__Work order__
All lines holding the string "nothing" should be copied from the data below.

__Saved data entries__
________

theorem step_of_illegalOpcode {o : Octet} {rest : List Word} (hf : s.fault = false)
    (hd : decode s.port = .illegalOpcode o rest) :
    step s = .next (takeFault .illegalOpcode o 0 { s with port := rest }) := by
  simp [step, fetch, hf, hd]

theorem step_of_command {i : Instr} {rest : List Word} (hf : s.fault = false)
    (hd : decode s.port = .command i rest) : step s = exec i { s with port := rest } := by
  simp [step, fetch, hf, hd]

/-- A step takes a fault, of the header or of a check, or it has the effect of the command at the
port. -/
theorem step_takeFault_or_effect (h : step s = .next t) :
    s.fault = false ∧ ∃ rest,
      (∃ c o k, k ≤ 14 ∧ t = takeFault c o k { s with port := rest }) ∨
      (∃ i, decode s.port = .command i rest ∧
        firstFailure (i.checks { s with port := rest }) = none ∧
        t = i.effect { s with port := rest }) := by
  obtain ⟨hf, hcases⟩ := step_cases h
  refine ⟨hf, ?_⟩
  rcases hcases with ⟨o, rest, _, ht⟩ | ⟨o, rest, _, ht⟩ | ⟨i, rest, hd, hexec⟩
  · exact ⟨rest, .inl ⟨_, o, 0, Nat.zero_le _, ht⟩⟩
  · exact ⟨rest, .inl ⟨_, o, 0, Nat.zero_le _, ht⟩⟩
  · rw [exec_eq_checks_effect] at hexec
    rcases runChecked_cases hexec with ⟨c, hc, ht⟩ | ⟨hpass, ht⟩
    · have hfield := checks_field_le (firstFailure_eq_some hc).1
      exact ⟨rest, .inl ⟨c.cause, i.opcode, c.field, hfield.trans (operands_length_le i), ht⟩⟩
    · exact ⟨rest, .inr ⟨i, hd, hpass, ht⟩⟩

end step

end Sys2Proof.Machine
end

section
/-! The state and its registers against 10_state.md: the register map, the reads that are refused, the
reset values, what changes OUT, and what no host can observe. -/

namespace Sys2Proof.Machine

/-! ### The words of the registers -/

/-- A payload's number in binary: its last bit is bit 0 (00_scope.md R8). -/
theorem testBit_num {a : Payload} {j : Nat} (hj : j < a.length) :
    (num a).testBit j = payloadBit a (a.length - 1 - j) := by
  induction a with
  | nil => cases hj
  | cons x a ih =>
    rw [num_cons, Nat.mul_comm, Nat.testBit_two_pow_mul_add _ (num_lt a)]
    rcases Nat.lt_succ_iff_lt_or_eq.mp hj with hlt | rfl
    · have hpos : (x :: a).length - 1 - j = a.length - 1 - j + 1 := by simp; omega
      rw [if_pos hlt, ih hlt, hpos, payloadBit_cons_succ]
    · cases x <;> simp

theorem payloadBit_map_range (f : Nat → Bool) {n p : Nat} (hp : p < n) :
    payloadBit ((List.range n).map f) p = f p := by
  simp [payloadBit, hp]

/-- A register word shows 32 positions of the payload, the first of them in bit 31 (10_state.md R29). -/
theorem payloadWord_getLsbD (a : Payload) (k : Nat) {j : Nat} (hj : j < 32) :
    (payloadWord a k).getLsbD j = payloadBit a (32 * k + 31 - j) := by
  rw [payloadWord, BitVec.getLsbD_ofNat, testBit_num (by simpa using hj), List.length_map,
    List.length_range, payloadBit_map_range _ (by omega), Nat.add_sub_assoc (by omega)]
  simp [hj]

@[simp] theorem payloadWord_nil (k : Nat) : payloadWord [] k = 0 := by
  apply BitVec.eq_of_getLsbD_eq
  intro j hj
  simp [payloadWord_getLsbD _ _ hj, payloadBit]

theorem lengthWord_toNat {a : Payload} (h : a.length ≤ 128) : (lengthWord a).toNat = a.length := by
  simp [lengthWord]; omega

theorem statusWord_bits (s : State) :
    (statusWord s).getLsbD 0 = s.fault ∧ (statusWord s).getLsbD 1 = s.accFinal ∧
    (statusWord s).getLsbD 2 = s.outValid ∧ (statusWord s).extractLsb' 3 29 = 0 := by
  unfold statusWord
  generalize s.fault = f, s.accFinal = a, s.outValid = v
  revert f a v
  decide

/-- FAULT_INFO is the three octets of the record, one above another. -/
theorem faultInfoWord_toNat (s : State) :
    (faultInfoWord s).toNat
      = s.faultCause.toNat + 2 ^ 8 * s.faultOpcode.toNat + 2 ^ 16 * s.faultField.toNat := by
  rw [faultInfoWord, BitVec.toNat_ofNat]
  exact Nat.mod_eq_of_lt (by omega)

theorem faultInfoWord_octets (s : State) :
    (faultInfoWord s).extractLsb' 0 8 = s.faultCause ∧
    (faultInfoWord s).extractLsb' 8 8 = s.faultOpcode ∧
    (faultInfoWord s).extractLsb' 16 8 = s.faultField ∧
    (faultInfoWord s).extractLsb' 24 8 = 0 := by
  refine ⟨?_, ?_, ?_, ?_⟩ <;> apply BitVec.eq_of_toNat_eq <;>
    rw [BitVec.extractLsb'_toNat, faultInfoWord_toNat, Nat.shiftRight_eq_div_pow] <;> simp <;> omega

/-! ### Register reads by index -/

section readRegister

variable {k : Nat} {w : Word} (s : State)

theorem readRegister_accWord (hk : k < 4) :
    readRegister (BitVec.ofNat 4 (4 + k)) s = .ok (payloadWord s.acc k) := by
  have hcases := readRegister_cases (4 + k) (by omega) s
  grind

theorem readRegister_outWord (hk : k < 4) :
    readRegister (BitVec.ofNat 4 (8 + k)) s = outRegister s (payloadWord s.out k) := by
  have hcases := readRegister_cases (8 + k) (by omega) s
  grind

/-- STATUS, FAULT_INFO, ACC_LEN and ACC_W0 to ACC_W3 always hold a value (10_state.md R31). -/
theorem readRegister_eq_ok (hk : k < 3 ∨ 4 ≤ k ∧ k < 8) :
    ∃ w, readRegister (BitVec.ofNat 4 k) s = .ok w := by
  have hcases := readRegister_cases k (by omega) s
  grind
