-- ==== Sys2Proof/Machine/Commands.lean ====
section
/-! DEFINITION. The host commands (47_host_commands.md R440 to R452). ARG is read by GET_BIT only (10_state R62). -/

namespace Sys2Proof.Machine

open Sys2Proof

/-- A command that changed nothing but the state it answers in: the step ends with its response. -/
def answer (r : Resp) (s : State) : StepResult := .next (s.respond r)

/-- A rejected command (47_host_commands R442). -/
def rejected (r : RejectReason) (s : State) : StepResult := .next (s.reject r)

/-- NOP (47_host_commands R444). -/
def execNop (_arg : BitVec 24) (s : State) : StepResult := answer .ok s

/-- Where START is legal (47_host_commands R440, R445). -/
def State.canStart (s : State) : Bool := s.phase == .idle || s.phase == .released

/-- The window START creates (47_host_commands R445): MAXDIST for raw and gzip. -/
def startWindow (s : State) : Nat := if s.cfgFrame = .zlib then Config.windowCapacity else s.maxDistReg.toNat

/-- The session START opens (47_host_commands R445, 10_state R74), over the source the host has made available (log 6). -/
def State.openSession (s : State) : State :=
  { s.createWindow (startWindow s) with
    phase := if s.cfgFrame = .raw then .body else .header
    frame := s.cfgFrame
    eng := .blockFree
    last := false
    storedRem := 0
    bc := BitCursor.reset
    llLen := List.replicate 288 0
    llN := 0
    dLen := List.replicate 32 0
    dN := 0
    pendLen := 0
    pendDist := 0
    out := []
    outCount := 0
    err := none
    trail := 0
    src := s.supply }

/-- START (47_host_commands R445). -/
def execStart (_arg : BitVec 24) (s : State) : StepResult :=
  if s.canStart then answer .ok s.openSession else rejected .badState s

/-- READ's header part: the frame header in phase Header (47_host_commands R446). -/
def readHeader (s : State) : Res Unit := if s.phase = .header then frameHeader s else .ok () s

/-- READ's last part: a byte, or the end of the frame and EOD (47_host_commands R446). -/
def readEnd (r : Option Byte) (s : State) : Res Unit :=
  match r with
  | some b => .ok () (s.respond (.data b))
  | none => (frameEnd s).bind fun _ s1 => .ok () (s1.respond .eod)

/-- READ in Header or Body (47_host_commands R446). -/
def readBody (s : State) : Res Unit :=
  (readHeader s).bind fun _ s1 => (produce s1.produceBound s1).bind fun r s2 => readEnd r s2

/-- READ (47_host_commands R446). -/
def execRead (_arg : BitVec 24) (s : State) : StepResult :=
  match s.phase with
  | .idle | .released | .trailer => rejected .badState s
  | .failed => answer (.error (errCode s.err)) s
  | .done => answer .eod s
  | .header | .body => (readBody s).finish

/-- Where the trailing modes may be entered (47_host_commands R440, R447). -/
def State.canEnterTrailing (s : State) : Bool :=
  s.phase == .done && (s.eng == .lastBlockFree || s.eng == .trailingBits || s.eng == .trailingBytes)

/-- `EnterTrailingBits()` (46_frame_parser R425): no bit is discarded. -/
def State.enterTrailingBits (s : State) : State := { s with eng := .trailingBits }

/-- `EnterTrailingBytes()` (46_frame_parser R426): the rest of a partial byte is discarded. -/
def State.enterTrailingBytes (s : State) : State := { s.align with eng := .trailingBytes }

/-- ENTER_TRAILING_BITS (47_host_commands R447). -/
def execEnterTrailingBits (_arg : BitVec 24) (s : State) : StepResult :=
  if s.canEnterTrailing then answer .ok s.enterTrailingBits else rejected .badState s

/-- ENTER_TRAILING_BYTES (47_host_commands R448). -/
def execEnterTrailingBytes (_arg : BitVec 24) (s : State) : StepResult :=
  if s.canEnterTrailing then answer .ok s.enterTrailingBytes else rejected .badState s

/-- Where READ_TRAIL_BIT and GET_BIT are legal (47_host_commands R440). -/
def State.inTrailingBits (s : State) : Bool := s.phase == .done && s.eng == .trailingBits

/-- Where READ_TRAIL_BYTE is legal (47_host_commands R440). -/
def State.inTrailingBytes (s : State) : Bool := s.phase == .done && s.eng == .trailingBytes

/-- A bit as response data (47_host_commands R441). -/
def bitByte (b : Bool) : Byte := if b then 1 else 0

/-- READ_TRAIL_BIT (47_host_commands R449, 46_frame_parser R425). -/
def execReadTrailBit (_arg : BitVec 24) (s : State) : StepResult :=
  if s.inTrailingBits then
    ((readBit s).bind fun b s1 => .ok () (s1.respond (.data (bitByte b)))).finish
  else rejected .badState s

/-- READ_TRAIL_BYTE (47_host_commands R450, 46_frame_parser R426). -/
def execReadTrailByte (_arg : BitVec 24) (s : State) : StepResult :=
  if s.inTrailingBytes then
    ((readAlignedByte s).bind fun b s1 => .ok () (s1.respond (.data b))).finish
  else rejected .badState s

/-- GET_BIT (47_host_commands R451): ARG is the index; nothing is consumed and nothing pulled. -/
def execGetBit (arg : BitVec 24) (s : State) : StepResult :=
  if s.inTrailingBits then
    match peekBit arg.toNat s with
    | some b => answer (.data (bitByte b)) s
    | none => rejected .badArg s
  else rejected .badState s

/-- RELEASE (47_host_commands R452): legal in every phase; DATA is 1 when the window was held. -/
def execRelease (_arg : BitVec 24) (s : State) : StepResult :=
  answer (.data (bitByte s.win.acq)) s.releaseWindow.endSession

/-! ## Reserved commands (47_host_commands R442): rejected with BAD_CMD -/

/-- CMD 0x09. -/
def execCmdReserved0909 (_arg : BitVec 24) (s : State) : StepResult := rejected .badCmd s
/-- CMD 0x0A and 0x0B. -/
def execCmdReserved0A0B (_low : BitVec 1) (_arg : BitVec 24) (s : State) : StepResult := rejected .badCmd s
/-- CMD 0x0C to 0x0F. -/
def execCmdReserved0C0F (_low : BitVec 2) (_arg : BitVec 24) (s : State) : StepResult := rejected .badCmd s
/-- CMD 0x10 to 0x1F. -/
def execCmdReserved101F (_low : BitVec 4) (_arg : BitVec 24) (s : State) : StepResult := rejected .badCmd s
/-- CMD 0x20 to 0x3F. -/
def execCmdReserved203F (_low : BitVec 5) (_arg : BitVec 24) (s : State) : StepResult := rejected .badCmd s
/-- CMD 0x40 to 0x7F. -/
def execCmdReserved407F (_low : BitVec 6) (_arg : BitVec 24) (s : State) : StepResult := rejected .badCmd s
/-- CMD 0x80 to 0xFF. -/
def execCmdReserved80FF (_low : BitVec 7) (_arg : BitVec 24) (s : State) : StepResult := rejected .badCmd s

end Sys2Proof.Machine
end

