/-- READ_TRAIL_BIT and READ_TRAIL_BYTE read the residue, and fail where none is left (47_host_commands R449, R450). GET_BIT answers a
buffered bit and consumes nothing; an index beyond the residue is rejected with BAD_ARG (R451, 40_bit_cursor R168). -/
def Obligations.TrailingReads : Prop :=
  ∀ (s : State) (arg : BitVec 24), s.phase = .done →
    (∀ b rest, s.eng = .trailingBits → s.upcoming = b :: rest →
        ∃ t, exec (.readTrailBit arg) s = .next t
          ∧ t = { s with bc := t.bc, resp := .data (if b then 1 else 0) } ∧ t.upcoming = rest)
      ∧ (s.eng = .trailingBits → s.upcoming = [] →
          exec (.readTrailBit arg) s = .next (failedWith .unexpectedEndOfStream s))
      ∧ (∀ b, s.eng = .trailingBytes → s.src[s.bc.next]? = some b →
          exec (.readTrailByte arg) s = .next
            { s with bc := { cur := b, pos := 8, next := s.bc.next + 1 }, resp := .data b })
      ∧ (s.eng = .trailingBytes → s.src[s.bc.next]? = none →
          exec (.readTrailByte arg) s = .next
            (failedWith .unexpectedEndOfStream { s with bc := { s.bc with pos := 8 } }))
      ∧ (s.eng = .trailingBits → arg.toNat < 8 - s.bc.pos.val →
          exec (.getBit arg) s = .next
            { s with resp := .data (if s.bc.cur.getLsbD (s.bc.pos.val + arg.toNat) then 1 else 0) })
      ∧ (s.eng = .trailingBits → 8 - s.bc.pos.val ≤ arg.toNat →
          exec (.getBit arg) s = .next { s with resp := .reject .badArg })

/-! ## READ in the payload -/

/-- READ with a copy outstanding gives the next byte of the copy, or IllegalDistance with the pending copy kept
(45_inflate_symbols R307, R308). -/
def Obligations.ReadCopiesOneByte : Prop :=
  ∀ (s : State) (arg : BitVec 24), s.phase = .body → s.eng = .fixedHuffman ∨ s.eng = .dynamicHuffman → 0 < s.pendLen →
    s.win.acq = true →
    (∀ b, 0 < s.pendDist → s.pendDist ≤ s.win.maxDist → s.pendDist ≤ s.win.filled → s.win.look s.pendDist = some b →
        exec (.read arg) s = .next
          { s with
            win := s.win.put b
            out := s.out ++ [b]
            outCount := s.outCount + 1
            pendLen := s.pendLen - 1
            resp := .data b })
      ∧ (s.pendDist = 0 ∨ s.win.maxDist < s.pendDist ∨ s.win.filled < s.pendDist →
          exec (.read arg) s = .next (failedWith .illegalDistance s))
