@[simp] theorem enterTrailingBytes_phase : (s.enterTrailingBytes).phase = s.phase := rfl
@[simp] theorem enterTrailingBytes_eng : (s.enterTrailingBytes).eng = .trailingBytes := rfl
@[simp] theorem enterTrailingBytes_last : (s.enterTrailingBytes).last = s.last := rfl
@[simp] theorem enterTrailingBytes_frame : (s.enterTrailingBytes).frame = s.frame := rfl
@[simp] theorem enterTrailingBytes_storedRem : (s.enterTrailingBytes).storedRem = s.storedRem := rfl
@[simp] theorem enterTrailingBytes_bc : (s.enterTrailingBytes).bc = { s.bc with pos := 8 } := rfl
@[simp] theorem enterTrailingBytes_llLen : (s.enterTrailingBytes).llLen = s.llLen := rfl
@[simp] theorem enterTrailingBytes_llN : (s.enterTrailingBytes).llN = s.llN := rfl
@[simp] theorem enterTrailingBytes_dLen : (s.enterTrailingBytes).dLen = s.dLen := rfl
@[simp] theorem enterTrailingBytes_dN : (s.enterTrailingBytes).dN = s.dN := rfl
@[simp] theorem enterTrailingBytes_pendLen : (s.enterTrailingBytes).pendLen = s.pendLen := rfl
@[simp] theorem enterTrailingBytes_pendDist : (s.enterTrailingBytes).pendDist = s.pendDist := rfl
@[simp] theorem enterTrailingBytes_win : (s.enterTrailingBytes).win = s.win := rfl
@[simp] theorem enterTrailingBytes_out : (s.enterTrailingBytes).out = s.out := rfl
@[simp] theorem enterTrailingBytes_outCount : (s.enterTrailingBytes).outCount = s.outCount := rfl
@[simp] theorem enterTrailingBytes_err : (s.enterTrailingBytes).err = s.err := rfl
@[simp] theorem enterTrailingBytes_resp : (s.enterTrailingBytes).resp = s.resp := rfl
@[simp] theorem enterTrailingBytes_cfgFrame : (s.enterTrailingBytes).cfgFrame = s.cfgFrame := rfl
@[simp] theorem enterTrailingBytes_maxDistReg : (s.enterTrailingBytes).maxDistReg = s.maxDistReg := rfl
@[simp] theorem enterTrailingBytes_trail : (s.enterTrailingBytes).trail = s.trail := rfl
@[simp] theorem enterTrailingBytes_scr : (s.enterTrailingBytes).scr = s.scr := rfl
@[simp] theorem enterTrailingBytes_src : (s.enterTrailingBytes).src = s.src := rfl
@[simp] theorem enterTrailingBytes_supply : (s.enterTrailingBytes).supply = s.supply := rfl
@[simp] theorem enterTrailingBytes_distMode : (s.enterTrailingBytes).distMode = s.distMode := rfl
@[simp] theorem enterTrailingBytes_ckParam : (s.enterTrailingBytes).ckParam = s.ckParam := rfl
@[simp] theorem enterTrailingBytes_queue : (s.enterTrailingBytes).queue = s.queue := rfl
@[simp] theorem enterTrailingBytes_busData : (s.enterTrailingBytes).busData = s.busData := rfl
@[simp] theorem enterTrailingBytes_ret : (s.enterTrailingBytes).ret = s.ret := rfl

@[simp] theorem setRet_phase (r : Ret) : (s.setRet r).phase = s.phase := rfl
@[simp] theorem setRet_eng (r : Ret) : (s.setRet r).eng = s.eng := rfl
@[simp] theorem setRet_last (r : Ret) : (s.setRet r).last = s.last := rfl
@[simp] theorem setRet_frame (r : Ret) : (s.setRet r).frame = s.frame := rfl
@[simp] theorem setRet_storedRem (r : Ret) : (s.setRet r).storedRem = s.storedRem := rfl
@[simp] theorem setRet_bc (r : Ret) : (s.setRet r).bc = s.bc := rfl
@[simp] theorem setRet_llLen (r : Ret) : (s.setRet r).llLen = s.llLen := rfl
@[simp] theorem setRet_llN (r : Ret) : (s.setRet r).llN = s.llN := rfl
@[simp] theorem setRet_dLen (r : Ret) : (s.setRet r).dLen = s.dLen := rfl
@[simp] theorem setRet_dN (r : Ret) : (s.setRet r).dN = s.dN := rfl
@[simp] theorem setRet_pendLen (r : Ret) : (s.setRet r).pendLen = s.pendLen := rfl
@[simp] theorem setRet_pendDist (r : Ret) : (s.setRet r).pendDist = s.pendDist := rfl
@[simp] theorem setRet_win (r : Ret) : (s.setRet r).win = s.win := rfl
@[simp] theorem setRet_out (r : Ret) : (s.setRet r).out = s.out := rfl
@[simp] theorem setRet_outCount (r : Ret) : (s.setRet r).outCount = s.outCount := rfl
@[simp] theorem setRet_err (r : Ret) : (s.setRet r).err = s.err := rfl
@[simp] theorem setRet_resp (r : Ret) : (s.setRet r).resp = s.resp := rfl
@[simp] theorem setRet_cfgFrame (r : Ret) : (s.setRet r).cfgFrame = s.cfgFrame := rfl
@[simp] theorem setRet_maxDistReg (r : Ret) : (s.setRet r).maxDistReg = s.maxDistReg := rfl
@[simp] theorem setRet_trail (r : Ret) : (s.setRet r).trail = s.trail := rfl
@[simp] theorem setRet_scr (r : Ret) : (s.setRet r).scr = s.scr := rfl
@[simp] theorem setRet_src (r : Ret) : (s.setRet r).src = s.src := rfl
@[simp] theorem setRet_supply (r : Ret) : (s.setRet r).supply = s.supply := rfl
@[simp] theorem setRet_distMode (r : Ret) : (s.setRet r).distMode = s.distMode := rfl
@[simp] theorem setRet_ckParam (r : Ret) : (s.setRet r).ckParam = s.ckParam := rfl
@[simp] theorem setRet_queue (r : Ret) : (s.setRet r).queue = s.queue := rfl
@[simp] theorem setRet_busData (r : Ret) : (s.setRet r).busData = s.busData := rfl
@[simp] theorem setRet_ret (r : Ret) : (s.setRet r).ret = r := rfl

________

__Solution__
/-- A command that changed nothing but the state it answers in: the step ends with its response. -/
/-- GET_BIT (47_host_commands R451): ARG is the index; nothing is consumed and nothing pulled. -/
buffered bit and consumes nothing; an index beyond the residue is rejected with BAD_ARG (R451, 40_bit_cursor R168). -/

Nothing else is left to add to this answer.